Corporations have come under pressure from activists and investors to reduce their carbon footprint, and Shell (LON 🙂 plans to appeal a landmark ruling on the matter.
However, physical risks to a company can be overlooked, said Marion Maloney, head of Responsible Investment & Governance at the Environment Agency's UK pension fund.
"We think the climate change debate has two parts – often the element of physical risk is the poor cousin who doesn't get enough attention," she said.
"I want every company in my portfolio to take these expectations into account."
Other investors who signed the letter were AustralianSuper, Impax Asset Management and Lombard Odier.

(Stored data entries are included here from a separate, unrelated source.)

-- ==== Sys2Proof/Machine/CalBase.lean ====
section
/-! DEFINITION. Calibration (10) as other families meet it: failures, the foreground run, withdrawals, slews, and the
candidates for retirement (R473). -/

namespace Sys2Proof.Machine

/-! ### Retirement candidates (R473) -/

/-- The candidate register of a path and direction: 0 transmit, 1 receive. -/
def candLoc (d n : Nat) : Loc :=
  if d = 0 then (if n < 32 then AGEING.CAND_TX_LO else AGEING.CAND_TX_HI)
  else if n < 32 then AGEING.CAND_RX_LO else AGEING.CAND_RX_HI

/-- The causes of R473, in its order. -/
def causeRxSpares : Nat := 1
def causeTxSpares : Nat := 2
def causeBist : Nat := 3
def causeCmpl : Nat := 4
def causeCal : Nat := 5

/-- A path becomes a candidate; its record's word 4 carries the cause. While CAND is set nothing is repeated. -/
def State.retireCand (s : State) (d n cause : Nat) : State :=
  let l := candLoc d n
  if bitOf (s.get l) (n % 32) then s
  else
    let s := (s.set l (setBit (s.get l) (n % 32))).raise 0x122 EV.AGEING.RETIRE_CAND
    let s := s.logHw 0x05 1 0x122 cause (s.pageStat 0x122) (s.rawWord 0x122 0x02C)
    { s with ret := { s.ret with candAt := s.ret.candAt.put (d * 64 + n) (s.ao + 1) } }

/-- A compliance fault of a path counts towards CMPL_RETIRE within 24 h. -/
def State.cmplNote (s : State) (n : Nat) : State :=
  let day := 86400 * 983040000
  let l := (s.cal.cmpl.filter (fun e => decide (s.ao < e.2 + day))) ++ [(n, s.ao)]
  let s := { s with cal := { s.cal with cmpl := l } }
  let k := (l.filter (fun e => decide (e.1 = n))).length
  if max 1 (s.get AGEING.CMPL_RETIRE) ≤ k then s.retireCand 0 n causeCmpl else s

/-! ### Failures -/

/-- The directions that a kind concerns: 0 transmit, 1 receive. -/
def kindDir (k : Nat) : Nat := if k = 4 ∨ k = 5 ∨ k = 6 ∨ k = 7 ∨ k = 11 then 0 else 1

/-- A calibration fails: counted, raised, LAST_FAIL written; three failures with reason 3 in a row make the path a
candidate for retirement. Path 64 is the calibration path. -/
def State.calFail (s : State) (reason kind p : Nat) : State :=
  let s := (s.count CAL0.FAIL_CNT).raise 0x0AC EV.CAL0.CAL_FAIL
  let s := ((s.set CAL0.FAIL_REASON reason).set CAL0.FAIL_KIND kind).set CAL0.FAIL_CALPATH (if p = 64 then 1 else 0)
  let s := s.set CAL0.FAIL_PATH (p % 64)
  let key := kindDir kind * 128 + p
  let n := if reason = 3 then s.cal.fails.look key + 1 else 0
  let s := { s with cal := { s.cal with fails := s.cal.fails.put key (if 3 ≤ n then 0 else n) } }
  if 3 ≤ n ∧ p < 64 then s.retireCand (kindDir kind) p causeCal else s

/-! ### The foreground run (R244) -/

/-- The kinds left of a path. -/
def State.fgMask (s : State) (p : Nat) : Nat := ((s.cal.fg.find? (fun e => e.1 == p)).map (fun e => e.2)).getD 0

def State.fgMap (s : State) (f : Nat × Nat → Nat) : State :=
  { s with cal := { s.cal with fg := s.cal.fg.map (fun e => (e.1, f e)) } }

/-- STAT.WITHDRAWN of both directions of a path. -/
def State.withdrawnNote (s : State) (p v : Nat) : State :=
  (s.set (CAL3.STAT_TX_WITHDRAWN p) v).set (CAL3.STAT_RX_WITHDRAWN p) v

/-- In M5 the paths whose kinds have ended are to return, and further paths are to be withdrawn, lowest first, while
fewer than WD_MAX are out. -/
def State.fgNext (s : State) : State :=
  if s.mode ≠ 5 then s
  else
    let s := s.cal.fg.foldl (fun (s : State) e =>
      if e.2 ≠ 0 then s
      else if (s.path e.1).wdr then s.setPath e.1 (fun p => { p with wdrTo := some false })
      else s.setPath e.1 (fun p => { p with wdrTo := none })) s
    let out := allPaths.filter (fun n => (s.path n).wdr || (s.path n).wdrTo == some true)
    let room := max 1 (min 8 (s.get CAL0.WD_MAX)) - out.length
    let next := (s.cal.fg.filter (fun e => e.2 != 0 && !(out.contains e.1))).take room
    next.foldl (fun (s : State) e => s.setPath e.1 (fun p => { p with wdrTo := some true })) s

/-- Kinds of the mask `m` end on the paths for which `q` holds, each with CAL_FAIL of this reason. -/
def State.fgEnd (s : State) (q : Nat → Bool) (m reason : Nat) : State :=
  let s := s.cal.fg.foldl (fun (s : State) e =>
    if q e.1 then (List.range 12).foldl (fun s k => if bitOf (e.2 &&& m) k then s.calFail reason k e.1 else s) s else s) s
  (s.fgMap (fun e => if q e.1 then clearMask 12 e.2 m else e.2)).fgNext

/-- The kinds that transmit: 1, 4, 5, 6, 10 and 11. -/
def txKinds : Nat := 0xC72

/-! ### What forces weights (R185, R186) -/

def State.setBeam (s : State) (d : Nat) (f : BeamSt → BeamSt) : State := { s with beams := upd s.beams d f }

/-- A change of forcing starts a computation of the gains. -/
def State.forcingChanged (s : State) (d : Nat) : State :=
  (s.setBeam d (fun b => { b with redo := true })).set (BEAM.RENORM_BUSY d) 1

/-- The directions that the foreground run calibrates on a withdrawn path: bit 0 transmit, bit 1 receive. -/
def State.fgDirs (s : State) : Nat :=
  let m := s.get CAL0.KIND_MASK
  (if m &&& 0x0F0 = 0 then 0 else 1) + (if m &&& 0x00D = 0 then 0 else 2)

/-- A path is withdrawn, or returns. -/
def State.withdrawNow (s : State) (n : Nat) (b : Bool) : State :=
  let s := (s.withdraw n b).setPath n (fun p => { p with wdrDir := s.fgDirs })
  let s := (s.withdrawnNote n (if b then 1 else 0)).forcingChanged 0 |>.forcingChanged 1
  if b then s.raise 0x0AC EV.CAL0.WITHDRAWN else s

/-! ### Slews of DC and IQ corrections (R239) -/

/-- The value in force of a DC or IQ correction: on a straight line from its old value to its target. -/
def State.corrNow (s : State) (l : Loc) : Int :=
  match s.cal.slews.find? (fun x => x.key == l.key) with
  | some x =>
    let e := s.tb - x.at_
    if 2 ^ x.k ≤ e then s.geti l else x.start + (s.geti l - x.start) * e / (2 ^ x.k : Nat)
  | none => s.geti l

/-- The number of samples of a slew, as a power of two. -/
def State.slewK (s : State) (iq : Bool) : Nat :=
  if iq then max 10 (min 20 (s.get CAL0.IQ_K)) else max 8 (min 16 (s.get CAL0.DC_K))

/-- A new target: in M5 on a path in service the value in force moves there from `start`; else it is there (R240). -/
def State.slewFrom (s : State) (l : Loc) (iq : Bool) (n : Nat) (start : Int) : State :=
  let rest := s.cal.slews.filter (fun x => decide (x.key ≠ l.key))
  if s.mode = 5 ∧ (s.path n).wdr = false then
    { s with cal := { s.cal with slews := rest ++ [⟨l.key, start, s.tb, s.slewK iq⟩] } }
  else { s with cal := { s.cal with slews := rest } }

/-- The slewed fields of a receive and a transmit page, each with whether it is an IQ field. -/
def rxSlewed (n : Nat) : List (Loc × Bool) :=
  [(RXPATH.DC_CORR_I n, false), (RXPATH.DC_CORR_Q n, false), (RXPATH.IQ_GAIN n, true)]
    ++ (List.range 7).map (fun i => (RXPATH.IQ_X n i, true))
def txSlewed (n : Nat) : List (Loc × Bool) :=
  [(TXPATH.DCT_I n, false), (TXPATH.DCT_Q n, false), (TXPATH.TX_IQ_GAIN n, true)]
    ++ (List.range 7).map (fun i => (TXPATH.TX_IQ_X n i, true))

/-- A commit of a path page starts the slews of the corrections it changed. `old` is the state before the swap. -/
def State.slewCommitted (s old : State) (n : Nat) (fields : List (Loc × Bool)) : State :=
  fields.foldl (fun s f => if s.get f.1 = old.get f.1 then s else s.slewFrom f.1 f.2 n (old.corrNow f.1)) s

end Sys2Proof.Machine
end

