-- ==== Sys2Proof/Machine/Clove.lean ====
section
/-! DEFINITION. The commands of the Clove cores (16). An instruction command is core `c` executing that instruction as its
next one: it happens where the core runs and its program holds that word at PC. -/

namespace Sys2Proof.Machine

/-! ### Instructions (R361, R377) -/

def execParallelDsp (c : Nat) (m0 m1 : Option MacF) (mv : Moves) (s : State) : Out :=
  .next (s.coreRun (c % 8) (.par m0 m1 mv))

/-- A = B (R377). -/
def execTfr (c a b : Nat) (mv : Moves) (s : State) : Out := .next (s.coreRun (c % 8) (.alu 0 a b 0 mv))

/-- A = A + B (R377). -/
def execAdd (c a b : Nat) (mv : Moves) (s : State) : Out := .next (s.coreRun (c % 8) (.alu 1 a b 0 mv))

/-- A = A - B (R377). -/
def execSub (c a b : Nat) (mv : Moves) (s : State) : Out := .next (s.coreRun (c % 8) (.alu 2 a b 0 mv))

/-- A = -B (R377). -/
def execNeg (c a b : Nat) (mv : Moves) (s : State) : Out := .next (s.coreRun (c % 8) (.alu 3 a b 0 mv))

/-- A = |B| (R377). -/
def execAbs (c a b : Nat) (mv : Moves) (s : State) : Out := .next (s.coreRun (c % 8) (.alu 4 a b 0 mv))

/-- A = 0 (R377). -/
def execClr (c a : Nat) (mv : Moves) (s : State) : Out := .next (s.coreRun (c % 8) (.alu 5 a 0 0 mv))

/-- A rounded at bit 24, low part cleared (R377). -/
def execRnd (c a : Nat) (mv : Moves) (s : State) : Out := .next (s.coreRun (c % 8) (.alu 6 a 0 0 mv))

/-- A clipped to Q1.47 (R377). -/
def execSat (c a : Nat) (mv : Moves) (s : State) : Out := .next (s.coreRun (c % 8) (.alu 7 a 0 0 mv))

/-- A shifted left by a count (R377). -/
def execAsl (c a n : Nat) (mv : Moves) (s : State) : Out := .next (s.coreRun (c % 8) (.alu 8 a 0 n mv))

/-- A shifted right by a count (R377). -/
def execAsr (c a n : Nat) (mv : Moves) (s : State) : Out := .next (s.coreRun (c % 8) (.alu 9 a 0 n mv))

/-- A = A + reg (R377). -/
def execAddr (c a r : Nat) (mv : Moves) (s : State) : Out := .next (s.coreRun (c % 8) (.alu 10 a 0 r mv))

/-- A = A - reg (R377). -/
def execSubr (c a r : Nat) (mv : Moves) (s : State) : Out := .next (s.coreRun (c % 8) (.alu 11 a 0 r mv))

/-- flags of A - B (R377). -/
def execCmp (c a b : Nat) (mv : Moves) (s : State) : Out := .next (s.coreRun (c % 8) (.alu 12 a b 0 mv))

/-- flags of A - reg (R377). -/
def execCmpr (c a r : Nat) (mv : Moves) (s : State) : Out := .next (s.coreRun (c % 8) (.alu 13 a 0 r mv))

/-- A bits [47:24] AND reg (R377). -/
def execAnd (c a r : Nat) (mv : Moves) (s : State) : Out := .next (s.coreRun (c % 8) (.alu 14 a 0 r mv))

/-- A bits [47:24] OR reg (R377). -/
def execOr (c a r : Nat) (mv : Moves) (s : State) : Out := .next (s.coreRun (c % 8) (.alu 15 a 0 r mv))

/-- A bits [47:24] XOR reg (R377). -/
def execXor (c a r : Nat) (mv : Moves) (s : State) : Out := .next (s.coreRun (c % 8) (.alu 16 a 0 r mv))

/-- A = larger of A and B (R377). -/
def execMax (c a b : Nat) (mv : Moves) (s : State) : Out := .next (s.coreRun (c % 8) (.alu 17 a b 0 mv))

/-- A = smaller of A and B (R377). -/
def execMin (c a b : Nat) (mv : Moves) (s : State) : Out := .next (s.coreRun (c % 8) (.alu 18 a b 0 mv))

/-- reg = redundant sign bits of A (R377). -/
def execNorm (c a r : Nat) (mv : Moves) (s : State) : Out := .next (s.coreRun (c % 8) (.alu 19 a 0 r mv))

def execLi (c r imm : Nat) (s : State) : Out := .next (s.coreRun (c % 8) (.li r imm))

def execMove (c dst src : Nat) (s : State) : Out := .next (s.coreRun (c % 8) (.mvs 0 dst src 0))

def execAddi (c dst imm : Nat) (s : State) : Out := .next (s.coreRun (c % 8) (.mvs 1 dst 0 imm))

/-- ASAVE: `src` and `dst` are register codes. -/
def execAsave (c dst src : Nat) (s : State) : Out := .next (s.coreRun (c % 8) (.mvs 2 dst src 0))

/-- ALOAD: `src` and `dst` are register codes. -/
def execAload (c dst src : Nat) (s : State) : Out := .next (s.coreRun (c % 8) (.mvs 3 dst src 0))

def execNop (c : Nat) (s : State) : Out := .next (s.coreRun (c % 8) (.ctl 0 0 false 0 0 0))

def execJmp (c cond target : Nat) (s : State) : Out := .next (s.coreRun (c % 8) (.ctl 1 cond false 0 0 target))

def execJsr (c cond target : Nat) (s : State) : Out := .next (s.coreRun (c % 8) (.ctl 2 cond false 0 0 target))

def execRts (c cond : Nat) (s : State) : Out := .next (s.coreRun (c % 8) (.ctl 3 cond false 0 0 0))

def execReti (c : Nat) (s : State) : Out := .next (s.coreRun (c % 8) (.ctl 4 0 false 0 0 0))

def execDo (c : Nat) (fromReg : Bool) (reg count target : Nat) (s : State) : Out :=
  .next (s.coreRun (c % 8) (.ctl 5 0 fromReg reg count target))

def execYield (c : Nat) (s : State) : Out := .next (s.coreRun (c % 8) (.ctl 6 0 false 0 0 0))

def execWait (c : Nat) (s : State) : Out := .next (s.coreRun (c % 8) (.ctl 7 0 false 0 0 0))

def execHalt (c : Nat) (s : State) : Out := .next (s.coreRun (c % 8) (.ctl 8 0 false 0 0 0))

def execEi (c : Nat) (s : State) : Out := .next (s.coreRun (c % 8) (.ctl 9 0 false 0 0 0))

def execDi (c : Nat) (s : State) : Out := .next (s.coreRun (c % 8) (.ctl 10 0 false 0 0 0))

/-! ### Interrupts and faults (R370, R371) -/

/-- A pending, enabled line is taken at an instruction boundary, not before the delay slots of a taken branch. -/
def State.interruptEntry (s : State) (c : Nat) : State :=
  let k := s.core c
  if s.coreRuns c ∧ bitOf k.sr srIE ∧ (k.ipend &&& k.imask) ≠ 0 ∧ k.branch = [] then
    (s.set (CLOVE.STATE c) 1).setCore c (fun k =>
      let k := k.landAll
      { k with spc := k.pc, ssr := k.sr, pc := k.ivec }.srClr srIE)
  else s

def execInterruptEntry (c : Nat) (s : State) : Out := .next (s.interruptEntry (c % 8))

/-- The next instruction of the core faults. -/
def execCoreFault (c : Nat) (s : State) : Out :=
  let c := c % 8
  .next (if s.coreRuns c then (let t := s.coreAny c; if t.get (CLOVE.STATE c) = 3 then t else s) else s)

/-! ### Core I/O (R373 to R375) -/

/-- A core access to an I/O register, with the word read in the answer. -/
def State.ioAccess (s : State) (c off : Nat) (write : Option Nat) : State :=
  if s.coreRuns c = false then s
  else match write with
    | some v => (s.ioWrite c off v).reply .dsp [] stOK
    | none => let r := s.ioRead c off; r.2.reply .dsp [r.1 % 2 ^ 24] stOK

def execIpendClear (c v : Nat) (s : State) : Out := .next (s.ioAccess (c % 8) 0x00 (some (v % 2 ^ 24)))

def execMboxOut (c v : Nat) (s : State) : Out := .next (s.ioAccess (c % 8) 0x03 (some (v % 2 ^ 24)))

def execTb0Read (c : Nat) (s : State) : Out := .next (s.ioAccess (c % 8) 0x04 none)

def execTcmpArm (c v : Nat) (s : State) : Out := .next (s.ioAccess (c % 8) 0x09 (some (v % 2 ^ 24)))

/-- The time base has reached TCMP. -/
def State.coreTimer (s : State) (c : Nat) : State :=
  let k := s.core c
  if s.act (0x100 + c) ∧ k.tcArm ∧ s.tbRun ∧ k.tcmp ≤ s.tb then (s.setCore c (fun k => { k with tcArm := false })).line c 5 else s

def execCoreTimer (c : Nat) (s : State) : Out := .next (s.coreTimer (c % 8))

def execStrDataRead (c : Nat) (s : State) : Out := .next (s.ioAccess (c % 8) 0x0A none)

def execBrRead (c : Nat) (s : State) : Out := .next (s.ioAccess (c % 8) 0x14 (some 1))

def execBrWrite (c : Nat) (s : State) : Out := .next (s.ioAccess (c % 8) 0x14 (some 2))

def execSemAcquire (c n : Nat) (s : State) : Out := .next (s.ioAccess (c % 8) (0x20 + n % 32) none)

def execSemRelease (c n : Nat) (s : State) : Out := .next (s.ioAccess (c % 8) (0x20 + n % 32) (some 0))

/-! ### Kernels (R379 to R381) -/

/-- A write of LOAD starts a load. -/
def State.loadStart (s : State) (c : Nat) : State :=
  if s.act (0x100 + c) then
    (s.set (CLOVE.LOAD_BUSY c) 1).setCore c (fun k => { k with loadHit := s.on (CLOVE.HITLESS c) })
  else s

/-- What refuses LOAD (R379). -/
def State.loadRefusal (s : State) (c : Nat) : Option Nat :=
  if s.on (CLOVE.LOAD_BUSY c) ∨ s.on (CLOVE.SWAP_ARMED c) then some stPENDING else none

/-- RUN takes a value. -/
def State.runWritten (s : State) (c v : Nat) : State :=
  let s := s.set (CLOVE.RUN c) v
  if v = 0 then s.set (CLOVE.STATE c) 0
  else if s.get (CLOVE.STATE c) = 0 ∧ s.act (0x100 + c) then (s.kernelStart c).coreStarts c else s

/-- SWAP_GO arms a swap (R381). -/
def State.swapGo (s : State) (c : Nat) : State :=
  if s.on (CLOVE.SWAP_READY c) = false then s
  else
    let t := s.get64 (CLOVE.SWAP_TB_LO c) (CLOVE.SWAP_TB_HI c)
    let late := decide (t < s.tb)
    let b := if late then (s.tb / 2048 + 1) * 2048 else (t + 2047) / 2048 * 2048
    let s := (s.set (CLOVE.SWAP_ARMED c) 1).setCore c (fun k => { k with beta := b })
    if late then s.raise (0x100 + c) evLATE else s

/-- The boundary is reached with the core stopped, waiting or faulted. -/
def State.swapBoundary (s : State) (c : Nat) : State :=
  if s.swapDue c ∧ s.act (0x100 + c) ∧ s.coreState c ≠ 1 then s.coreSwap c else s

def execSwapBoundary (c : Nat) (s : State) : Out := .next (s.swapBoundary (c % 8))

/-- No swap point has come in time: the swap is abandoned, and can be armed again. -/
def State.swapTimeout (s : State) (c : Nat) : State :=
  if s.on (CLOVE.SWAP_ARMED c) ∧ (s.core c).beta + max 1 (s.get (CLOVE.SWAP_TO c)) * 2 ^ 20 ≤ s.tb then
    (s.set (CLOVE.SWAP_ARMED c) 0).raise (0x100 + c) EV.CLOVE.SWAP_TIMEOUT
  else s

def execSwapTimeout (c : Nat) (s : State) : Out := .next (s.swapTimeout (c % 8))

/-- The core loses power: it stops, and what it was doing ends. Memories and the halves' programs are kept. -/
def State.coreOff (s : State) (c : Nat) : State :=
  let s := ((s.set (CLOVE.STATE c) 0).set (CLOVE.LOAD_BUSY c) 0).set (CLOVE.SWAP_ARMED c) 0
  s.setCore c (fun k => { entry := k.entry, ivec := k.ivec, nEntry := k.nEntry, nIvec := k.nIvec, nVer := k.nVer, nSlot := k.nSlot })

/-- Every Clove memory is zero with valid check bits and the cores are stopped (R381, entry into M1). -/
def State.cloveClear (s : State) : State :=
  let s := (List.range 8).foldl (fun (s : State) c =>
    let s := ((s.clearMem (programBase c) 0x40000).clearMem (cloveX c) 0x40000).clearMem (cloveY c) 0x40000
    (s.coreOff c).set (CLOVE.RUN c) 0) s
  s.clearMem cloveShared 0x1000000

/-- RATE, at the end of each window of 2^20 ticks: 983.04 ticks last 1 us. -/
def State.rateTick (s : State) : State :=
  if s.tbRun ∧ s.tb % 2 ^ 20 = 0 then
    (List.range 8).foldl (fun (s : State) c =>
      let n := s.get64 (CLOVE.INSTR_CNT_LO c) (CLOVE.INSTR_CNT_HI c)
      let (f, s) := s.freeNat
      let r := meanFree ((n - (s.core c).rateCnt : Nat) * 98304) (100 * 2 ^ 20) f
      (s.set (CLOVE.RATE c) (min 0xFFFF r.toNat)).setCore c (fun k => { k with rateCnt := n })) s
  else s

end Sys2Proof.Machine
end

Centrica, which owns British Gas, one of the UK's largest utilities, said it "assesses both physical and temporary risks and opportunities that we may face in a range of climatic scenarios" and "assesses our disclosures on the outcomes Increase Analysis ". in line with best practice ".
Nestlé from Switzerland said it is "already doing a scenario analysis to assess the physical impact on our value chain over time".
Portuguese company Galp Energia said it was committed to being a leader in the quality, accuracy and transparency of the information it makes available to investors and other stakeholders.
"This year we also completed an assessment of the climate risks and opportunities, including physical risks and transition, that may affect Galp's expected portfolio through 2025, 2030 and 2050," added Galp.
The Swiss Swatch declined to comment.
The investor initiative faces the next round of global climate talks in Scotland in November, which will call on governments to accelerate efforts to achieve net zero emissions by 2050.
It follows the release of a landmark United Nations climate report in August warning that global warming is dangerously close to spiraling out of control.
The companies were identified based on research by the IIGCC and climate risk data company Four Twenty Seven.